Using Config Server on the Client Side

Prepare the Configuration Service

Update the config-service application.yml.

First set the default port:

config-service/src/main/resources/application.yml
port: ${PORT:8888}

Then revert the uri to the standard GitHub location:

config-service/src/main/resources/application.yml
spring:
  cloud:
    config:
      server:
        git:
          uri: ${conf:https://github.com/Accordance/microservice-dojo-configuration}

And launch the config server.

Prepare MySvc

Delete the mysvc/src/main/resources/application.yml file (it has been moved to the Config Server).
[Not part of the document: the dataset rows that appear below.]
-- ==== Sys2Proof/Config.lean ====
section
/-! DEFINITION. The values the spec leaves open. Each is opaque: no proof can see what it is, so a claim holds whatever it is. -/

namespace Sys2Proof.Config

/-- R58: outcome of a geometry comparison whose exact value lies within 2^-32 of its threshold; by site, value, threshold. -/
opaque freeCompare : Nat → Int → Int → Bool

/-- R58: deviation of a published gain from the exact result, limited to 2 LSB where it is used; by exact value, object, output. -/
opaque gainDev : Int → Nat → Nat → Int

/-- R215: what C holds after a subtraction is not said: true when it holds the borrow, false when its complement. -/
opaque subCarryIsBorrow : Bool

/-- R204: a local data word read while a queued transfer covers it; by core, address and a number that never repeats. -/
opaque xferWord : Nat → Nat → Nat → BitVec 32

/-- R229: the layout of microphone, pilot and burst data in an insert buffer of class 2 or 3 is not given: the word by core,
buffer address, tick and index. -/
opaque insertWord : Nat → Nat → Nat → Nat → BitVec 32

/-- R289: a byte that a read returns when a write to its word meets it in a word-mode bank; by a number that never repeats and
index. -/
opaque collideByte : Nat → Nat → BitVec 8

/-- R162: coefficient word of a half-band ROM entry, by entry and index; the spec gives the responses, not the words. -/
opaque hbCoef : Nat → Nat → BitVec 32

/-- R134: what a tail partition adds beside the exact convolution, in units of 2^-61, by its taps, its 2B inputs and the
sample; it is 0 where the taps or the inputs are all zero, and limited by R134 and `corNoise` where it is used. -/
opaque corDev : List Int → List Int → Nat → Int

/-- R134: most that the roundings inside the transforms of a partition add, in units of 2^-61. -/
opaque corNoise : Nat

/-- R417: a sample out of an asynchronous converter, whose filter is not given: by direction (true toward the port), the
frames it holds, newest first, and the output time. -/
opaque asrc : Bool → List (Nat × Int) → Nat → BitVec 32

/-- R437: the data_type that SMPTE ST 338 assigns to S-ADM. -/
opaque sadmType : Nat

/-- R390: what the PI servo adds to TIM_HOLD, limited by R398 where it is used; by a number that never repeats. -/
opaque servo : Nat → Int

/-- R471: percentage of flit slots a link used, which only traffic timing decides; by a number that never repeats, limited to 100
where it is used. -/
opaque linkUtil : Nat → Nat

/-- R168, R139: a microphone sample behind an IIR stage, whose inner precision is not given; by microphone and sample time. -/
opaque micIir : Nat → Nat → BitVec 32

/-- R175: a tap of the true-peak interpolator of ITU-R BS.1770-4 Annex 2 (4×) and of its 2× counterpart (true), in units of 2^-30, by phase and
index; the spec does not list them. -/
opaque tpTap : Bool → Nat → Nat → Int

/-- R177: K-weighted energy of a channel over 100 ms, in units of 2^-62 of full scale squared times samples; the ROM coefficients
are not given; by a number that never repeats. -/
opaque kEnergy : Nat → Nat

/-- R180, R181: what the identification engine estimates for a response: arrival in Q18.8 samples before the reduction by G / R,
band levels by band, confidence, and the response's taps; by the response's number. -/
opaque identArrival : Nat → Nat
opaque identLevel : Nat → Nat → Int
opaque identConf : Nat → Nat
opaque identTap : Nat → Nat → BitVec 16

/-- R184, R185: the feed of an output carried at least -50 dBFS in the band over the dwell; by a number that never repeats. -/
opaque identFed : Nat → Bool

/-- R187: a chip of a spreading code: by code number and chip; true is +1. -/
opaque pilotChip : Nat → Nat → Bool

/-- R188: whether the pilot decoder of an effect core decoded a frame well; by a number that never repeats. -/
opaque pilotOk : Nat → Bool

/-- R120: a byte of the MRAM whose layout the spec does not give (headers, checkpoint images, persistent store); by a number that
never repeats and offset. -/
opaque mramByte : Nat → Nat → BitVec 8

/-- R504: whether the signature of a firmware image verifies against the key that Sorunsia burns; by the digest of what is signed and the
signature. -/
opaque fwSigOk : Nat → Nat → Bool

/-- R501: a random byte of a challenge, by a number that never repeats and index. -/
opaque challenge : Nat → Nat → BitVec 8

/-- R495: a measured electrical value (1 input mV, 2 HOLD mV, 3 input mA, 4 input mW), by cycle. -/
opaque telemetry : Nat → Nat → BitVec 32

/-- R316: target and priority of the firmware's own interrupt sources 480 to 511 (target code, priority, vector). -/
opaque fwRoute : Nat → BitVec 32

/-- R509: a byte of the flash controller's register window, whose layout is not given; by a number that never repeats and offset. -/
opaque flashByte : Nat → Nat → BitVec 8

/-- R89, R305: counts that only cycle timing inside the pumps and banks decides (PMP_CNT_STALL, CIS_CNT_STARVE), by address and cycle. -/
opaque timingCount : Nat → Nat → BitVec 32

end Sys2Proof.Config
end

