def evalTraj (B k : Nat) (anchor prev : Option Key) (queue : List Key) : Evald :=
  match anchor, queue with
  | none, [] => { pos := {}, gain := 0, extW := 0, extH := 0 }
  | none, q :: _ => { pos := q.pos, gain := q.gain, extW := q.extW, extH := q.extH }
  | some a, [] => { pos := a.pos, gain := a.gain, extW := a.extW, extH := a.extH }
  | some a, n :: t =>
    if n.cut || n.time ≤ a.time then { pos := a.pos, gain := a.gain, extW := a.extW, extH := a.extH } else
    let u := rneDiv ((evalPoint B k - a.time) * 2 ^ 32) (n.time - a.time)
    let p0 := if a.cut then a.pos else (prev.map (·.pos)).getD a.pos
    let p3 := match t with
      | [] => n.pos
      | q1 :: _ => if q1.cut then n.pos else q1.pos
    let lin (x y : Int) := rneDiv (x * 2 ^ 32 + u * (y - x)) (2 ^ 32)
    { pos := { x := sat32 (interpAxis n.cubic p0.x a.pos.x n.pos.x p3.x u)
               y := sat32 (interpAxis n.cubic p0.y a.pos.y n.pos.y p3.y u)
               z := sat32 (interpAxis n.cubic p0.z a.pos.z n.pos.z p3.z u) }
      gain := lin a.gain n.gain
      extW := (lin a.extW n.extW).toNat
      extH := (lin a.extH n.extH).toNat }

/-! ### Table access with the reset contents of R553 -/

def Committed.obj (c : Committed) (i : Nat) : ObjRec := tabGetD c.objs i {}
def Committed.spk (c : Committed) (i : Nat) : SpkRec := tabGetD c.spks i {}
def Committed.dist (c : Committed) (i : Nat) : DistTab := tabGetD c.dists i {}
def Committed.din (c : Committed) (i : Nat) : Din := tabGetD c.dins i {}

/-! ### Pair sets (R46) -/

def Layout.vertices (l : Layout) : List Nat := sortBy id (l.tris.flatten.dedup)

/-- Layouts of a mask, in order. -/
def maskLayouts (c : Committed) (mask : Nat) : List (Nat × Layout) := c.layouts.filter (fun e => mask.testBit e.1)

def maskArrays (c : Committed) (r : ObjRec) : List (Nat × ArrayRec) :=
  c.arrays.filter (fun e => (r.targetLo + r.targetHi * 2 ^ 32).testBit e.1)

/-- R46: the outputs of an object's pair set, ascending; OFF has none here (its held pairs are paths of their own). -/
def pairOuts (c : Committed) (r : ObjRec) : List Nat :=
  match r.mode with
  | 1 => sortBy id ((maskLayouts c r.targetLo).flatMap (·.2.vertices)).dedup
  | 2 => sortBy id ((maskArrays c r).flatMap (fun e => e.2.entries.map (·.out))).dedup
  | 3 => (c.spks.filter (fun e => !e.2.nozone && e.2.zone == r.targetLo % 64)).map (·.1)
  | 4 => [r.targetLo]
  | _ => []

/-! ### Distance laws (R45, R51) -/

/-- R45: the gain of a distance table at distance `r`, 20 fraction bits. -/
def distTabGain (t : DistTab) (rfx : Int) : Nat :=
  let s := fxOfQ t.s 16
  let i := (rfx.fdiv s).toNat
  if rfx ≥ 31 * s then gainOfDb (t.g.getD 31 0) else
  let f := fxDiv (rfx - i * s) s
  let a := t.g.getD i 0
  let b := t.g.getD (i + 1) 0
  gainOfDb (fxRound (fxOfInt a + f * (b - a)) 0)

/-- R51: the distance gain, a fixed-point real. -/
def distGain (c : Committed) (r : ObjRec) (rfx : Int) : Int :=
  match r.dlaw with
  | 1 => fxDiv (fxOfQ r.rRef 16) (max rfx (fxOfQ r.rMin 16))
  | 2 => fxOfQ (distTabGain (c.dist r.dtable) rfx) 20
  | _ => fxOne

/-! ### Directions, cells and triangles (R43, R48) -/

/-- Unit direction of a speaker; horizontal in a 2D layout (R43). -/
def spkDir (is3d : Bool) (p : Pos) : V3 := (if is3d then p.v3 else { p with z := 0 }.v3).unit

/-- Rows of the inverse of the matrix whose columns are the vertex directions, and its determinant. -/
def triInverse (is3d : Bool) (d : List V3) : Int × List V3 :=
  let a := d.getD 0 ⟨0, 0, 0⟩
  let b := d.getD 1 ⟨0, 0, 0⟩
  if is3d then
    let c := d.getD 2 ⟨0, 0, 0⟩
    let det := a.dot (b.cross c)
    let f (v : V3) : V3 := ⟨fxDiv v.x det, fxDiv v.y det, fxDiv v.z det⟩
    (det, [f (b.cross c), f (c.cross a), f (a.cross b)])
  else
    let det := fxMul a.x b.y - fxMul a.y b.x
    (det, [⟨fxDiv b.y det, fxDiv (-b.x) det, 0⟩, ⟨fxDiv (-a.y) det, fxDiv a.x det, 0⟩])

def triDirs (c : Committed) (l : Layout) (t : List Nat) : List V3 := t.map fun s => spkDir l.is3d (c.spk s).pos

/-- Gains of a direction in a triangle. -/
def triGains (inv : List V3) (c : V3) : List Int := inv.map (·.dot c)

def minInt (l : List Int) : Int := match l with
  | [] => 0
  | a :: t => t.foldl min a

/-- Face of a direction (R43): 0 to 5. -/
def faceOf (c : V3) : Nat :=
  if c.x.natAbs ≥ c.y.natAbs && c.x.natAbs ≥ c.z.natAbs then (if c.x ≥ 0 then 0 else 1)
  else if c.y.natAbs ≥ c.z.natAbs then (if c.y ≥ 0 then 2 else 3)
  else if c.z ≥ 0 then 4 else 5

/-- Face coordinates of a direction on its face (R43). -/
def faceCoord (face : Nat) (c : V3) : Int × Int :=
  if face < 2 then (fxDiv c.y c.x.natAbs, fxDiv c.z c.x.natAbs)
  else if face < 4 then (fxDiv c.x c.y.natAbs, fxDiv c.z c.y.natAbs)
  else (fxDiv c.x c.z.natAbs, fxDiv c.y c.z.natAbs)

/-- The direction (not normalised) of face coordinates. -/
def faceDir (face : Nat) (a b : Int) : V3 :=
  match face with
  | 0 => ⟨fxOne, a, b⟩
  | 1 => ⟨-fxOne, a, b⟩
  | 2 => ⟨a, fxOne, b⟩
  | 3 => ⟨a, -fxOne, b⟩
  | 4 => ⟨a, b, fxOne⟩
  | _ => ⟨a, b, -fxOne⟩

def cellIdx (a : Int) : Nat := min 7 (fxFloor (4 * (a + fxOne))).toNat

/-- Azimuth of a horizontal direction in degrees (R10): 0 at +y, anticlockwise. -/
def azimuthDeg (c : V3) : Int :=
  let a := fxAtan2Deg (-c.x) c.y
  if a ≥ fxOfInt 180 then a - fxOfInt 360 else a
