-- ==== Sys2Proof/Machine/RegMap.lean ====
section
/-! DEFINITION. The register map: every register of the index (R528), with its access code (R14), reset value and the bits a
write can change, from the register tables of chapters 02 to 17. Addresses are byte addresses of the register space (R515). -/

namespace Sys2Proof.Machine

/-- Access codes (R14). -/
inductive Acc where
  | ro | rw | w1c | wo | rwe
deriving DecidableEq, Repr

/-- A row: first offset in the block, number of registers, their distance, access, reset value, writable bits. -/
structure RegRow where
  off : Nat
  n : Nat
  stride : Nat
  acc : Acc
  reset : Nat
  mask : Nat
deriving DecidableEq, Repr
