-- ==== Sys2Proof/Machine/StateEc.lean ====
section
/-! DEFINITION. Effect-core state (chapter 07). -/

namespace Sys2Proof.Machine

/-- ECX_STATE.STATE (R238). -/
inductive EcMode where
  | stopped | running | halted | handler | overrun | fault
deriving DecidableEq, Repr, Inhabited

/-- A register write that later instructions do not see at once (R217). -/
inductive EcWrite where
  | d (n : Nat) (v : Word)
  | p (n : Nat) (v : Nat)
  | g (n : Nat) (v : Int)
  | w (n : Nat) (v : Word)
  /-- the accumulator as STA and ARND see it -/
  | acc (n : Nat) (v : Int)
deriving DecidableEq, Repr

/-- An open block loop (R221). -/
structure EcLoop where
  start : Nat
  stop : Nat
  count : Nat
deriving DecidableEq, Repr

/-- A queued XMOV (R204): direction (true: local to cistern), cistern byte address, local word address, lines. -/
structure EcXfer where
  out : Bool
  cis : Nat
  loc : Nat
  lines : Nat
  /-- accepted before a handover of its bank began (R291) -/
  inFlight : Bool := false
deriving DecidableEq, Repr

/-- What interrupt entry saves (R226). -/
structure EcSave where
  pc : Nat
  status : Word
  dec : Word
  loops : List EcLoop
  halted : Bool
deriving DecidableEq, Repr

/-- One effect core (R199, R201, R228, R236). -/
structure EcCore where
  d : Vector Word 16 := Vector.replicate 16 0
  a : Vector Int 4 := Vector.replicate 4 0
  /-- accumulators as STA and ARND see them (R217) -/
  aS : Vector Int 4 := Vector.replicate 4 0
  p : Vector Nat 8 := Vector.replicate 8 0
  g : Vector Int 8 := Vector.replicate 8 0
  w : Vector Word 8 := Vector.replicate 8 0
  z : Bool := false
  n : Bool := false
  v : Bool := false
  c : Bool := false
  sat : Bool := false
  gov : Bool := false
  dec : Word := 0
  /-- open loops, innermost first -/
  loops : List EcLoop := []
  stack : List Nat := []
  pc : Nat := 0
  /-- branch target and delay slots still to issue (R217) -/
  slots : Option (Nat × Nat) := none
  /-- repeats of the instruction at PC still to issue (R220) -/
  rep : Option Nat := none
  /-- writes on their way: first cycle that sees them, cycle of issue, the write -/
  late : List (Nat × Nat × EcWrite) := []
  mode : EcMode := .stopped
  cause : Nat := 0
  /-- cycle counter of the core, for the distances of R217 -/
  cyc : Nat := 0
  /-- issue cycles of the tick program (R218) -/
  issue : Nat := 0
  /-- handler cycles spent this tick (R226) -/
  quota : Nat := 0
  save : Option EcSave := none
  waiting : Bool := false
  queue : List EcXfer := []
  /-- tick number of the running tick program, and of the block it processes -/
  tick : Nat := 0
  blk : Nat := 0
  startClk : Nat := 0
  prog : Tab (BitVec 64) := []
  mem : Tab Word := []
  /-- RUN is committed; the tick of the first program of a start that waits for it (R235) -/
  runOn : Bool := false
  startTick : Option Nat := none
  /-- OP_EC_START of the transaction being applied restarts a core that stopped by itself -/
  startReq : Bool := false
  /-- a stop: first tick after its ramp, and once EC_STOP_RAMP_END has come the boundary that stops the core -/
  stopDue : Option Nat := none
  stopAt : Option Nat := none
  /-- class and depth its inserts were attached under (R229) -/
  cls : Nat := 0
  depth : Nat := 0
  /-- ramp of its inserts (R235), by processed block -/
  ramp : Ramp := { toDb := -32768 }
  /-- interrupts counted as held in this tick (R226) -/
  held : List Nat := []
  /-- parameter words waiting for their tick (R230): tick, address, words -/
  params : List (Nat × Nat × List Word) := []
deriving DecidableEq, Repr, Inhabited

/-- An output buffer as the device took it after HALT, an overrun or a fault: tick, processed block, core, target. -/
structure EcOut where
  tick : Nat
  blk : Nat
  core : Nat
  target : Nat
  samples : List Int
deriving DecidableEq, Repr, Inhabited

/-- What stands between the cores and the render path (R228, R229, R235). -/
structure EcIo where
  /-- insert of each object that ever had one, by first block, newest first -/
  objRoute : Tab (List (Nat × Option Insert)) := []
  /-- ramps down and up again around a change of an object's insert -/
  objGate : Tab (Ramp × Ramp) := []
  /-- post-correction inserts in force, and outputs whose chain changes: first muted block and switch tick -/
  outIns : List Insert := []
  outChg : Tab (Nat × Nat) := []
  /-- inserts of classes 2 and 3 in force -/
  auxIns : List Insert := []
  /-- headworks samples of objects with an insert: sample time and value, newest first -/
  hw : Tab (List (Nat × Int)) := []
  outs : List EcOut := []
  /-- accesses to data memory that wait for HALT or RETI: core, number on the bus matrix, access (R203) -/
  waits : List (Nat × Option Nat × BusTxn) := []
  /-- OP_EC_READ packets that wait likewise: core, word address, words, number of the packet -/
  reads : List (Nat × Nat × Nat × Nat) := []
deriving DecidableEq, Repr, Inhabited

end Sys2Proof.Machine
end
Create a mysvc/src/main/resources/bootstrap.yml file, where you specify a service ID as well as the location of the config server URI:

mysvc/src/main/resources/bootstrap.yml
spring:
  application:
    name: my-service
  cloud:
    config:
      uri: http://localhost:8888

Build and start the service:

$ gradlew build
$ java -jar build\libs\mysvc-0.0.1.jar

If everything was done properly, when we hit the REST endpoint, you’re going to see the following:

$ curl http://localhost:8100
Hello, World!

Running Config Server in Docker

Follow the instructions for building docker image for Config Server:

$ gradlew clean prepDocker
$ docker build -t msvcdojo/config-service:0.0.1 build/docker

Launch Config Server as docker container and see if you get MySvc configuraiton:

$ docker run -d --name=config-service -p 8888:8888 msvcdojo/config-service:0.0.1
$ curl http://dockerhost:8888/my-service.yml

Remember that on Windows, the mysvc/src/main/resources/bootstrap.yml file has to be updated, so the URI now points to http://dockerhost:8888.

Optional: Push Config Server image to your Docker Registry and now you can always get it with the docker run command.